Tuin voor mens én dier in de Kleurenbuurt

Een stadsoase is een tuin voor mens én dier, die allereerst eraan bijdraagt dat mensen elkaar makkelijker ontmoeten.

Tuin voor mens én dier in de Kleurenbuurt

Een stadsoase is een tuin voor mens én dier, die allereerst eraan bijdraagt dat mensen elkaar makkelijker ontmoeten. Voor dieren, van vlinders tot regenwormen, is het bovendien een voedselrijk paradijs, dat het voortbestaan van talloze soorten nuttige beestjes bevordert (biodiversiteit).

Zien, ruiken, proeven

Mensen kunnen elkaar wandelend ontmoeten, maar treffen elkaar ook bij de buurtmoestuin van zo’n 50 bij 30 meter.
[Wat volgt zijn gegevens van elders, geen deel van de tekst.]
/-- The switch, the fabric ports and engines, and scheduling (spec/07, spec/08): input lists, packets that left the fabric here
and await their own row with their arrival times (2^63 + p in place of the time: it came on port p in state MGT_ONLY), outputs, ports, engines, the rotation of R282 by input, the pacers' lists and
release times by queue pair (R237), the injection regulator (R238), and the shapers and policers by partition (R248, R249). -/
structure Sw where
  inq     : Tbl (List SwPkt)
  ejected : List (Nat × Packet)
  outs    : Tbl Output
  ports   : Tbl Port
  engines : Tbl Engine
  rot     : Tbl Nat
  pacer   : Tbl (List SwPkt)
  pacerAt : Tbl Rat
  inj     : Bucket
  shape   : Tbl Bucket
  ethShape : Tbl Bucket
  police  : Tbl Bucket
  sampleAt : Nat
  deriving DecidableEq, Repr

/-! ### Partitions and the domain map (spec/12) -/

/-- The partition states of R401. -/
inductive PartState where
  | free | active | resetting | destroying
  deriving DecidableEq, Repr

/-- A partition: state, 16-bit generation (R404), quota record (R398, eight words), whether it is halted (R171), the pages of
its table-page pool (0 when it has none, R540), its TRANSLATION_FAULT count (R48), and the command a reset or teardown waits
with. -/
structure Part where
  state  : PartState
  gen    : Nat
  quota  : Desc
  halted : Bool
  pages  : Nat
  faults : Nat
  cmds   : List Nat
  deriving DecidableEq, Repr

/-- An entry of the domain address map (R414): KIND 0 absent, 1 fabric node, 2 peer over Ethernet. -/
structure MapEntry where
  kind     : Nat
  keeper   : Bool
  dead     : Bool
  kgroup   : Nat
  versions : Nat
  pshift   : Nat
  mac      : Nat
  ipv6     : Nat
  epoch    : Nat
  deriving DecidableEq, Repr

/-! ### Fault queues and power (spec/14) -/

/-- A fault queue (R496, R499, R500): key p for partition p, 64 for the Lamp room, whose ring `slots` is held here (four words
a record). `tally` by class; `owed` an OVERFLOW record is due. -/
structure FaultQ where
  state    : RingState
  loc      : Loc
  ext      : Option Extent
  log2     : Nat
  vector   : Nat
  head     : Nat
  tail     : Nat
  armed    : Bool
  lost     : Nat
  tally    : Tbl Nat
  owed     : Bool
  doorbell : Nat
  slots    : Tbl (List Word)
  deriving DecidableEq, Repr

/-- The states of a power domain, as PWR_DOMAIN shows them (R506). -/
inductive DomState where
  | off | on | retain | waking | failed
  deriving DecidableEq, Repr

/-- A power domain d of R478: state, when its idle timer started or was last reset (R481), what woke it last, when its wake began and
whether it began from OFF (R486, R487), and the CEILING and IDLE_TICKS that the timer goes by (R481). -/
structure Domain where
  state   : DomState
  idleAt  : Option Nat
  lastWake : Nat
  wakeAt  : Nat
  fromOff : Bool
  ceil    : Nat
  ticks   : Nat
  deriving DecidableEq, Repr

/-- Work that waits for domains to reach ON (R482) or for a migration (R103): a fetch; a packet that no region has accepted; a packet that
leaves the fabric; a descriptor; an invocation; a request that a region has accepted, with its plaintext (R69); a READ_RSP that is to be placed;
a direct access of a port (R127). -/
inductive Work where
  | fetch (queue : Nat) (rq : Bool)
  | packet (p : Packet) (at0 : Nat)
  | switchIn (input : Nat)
  | record (rec : Nat)
  | invoke (slot : Nat)
  | accepted (p : Packet) (plain : List Byte) (at0 region : Nat)
  | response (p : Packet) (plain : List Byte)
  | direct (port addr : Nat) (store : Option (List Byte))
  deriving DecidableEq, Repr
Hier kunnen buurtbewoners tientallen lapjes grond gebruiken om groenten, fruit, kruiden of bloemen te telen. De oogst nodigt uit tot gemeenschappelijke maaltijden. Ook komt er een plukweide. Blikvanger wordt een bank van gerecycled hout, met een horizontaal deel voor passanten en een verticaal deel voor insecten en planten. Als je op de bank zit, kun je met behulp van je telefoon en de QR-code die op de bank te vinden is, van alles lezen over wat je om je heen ziet. 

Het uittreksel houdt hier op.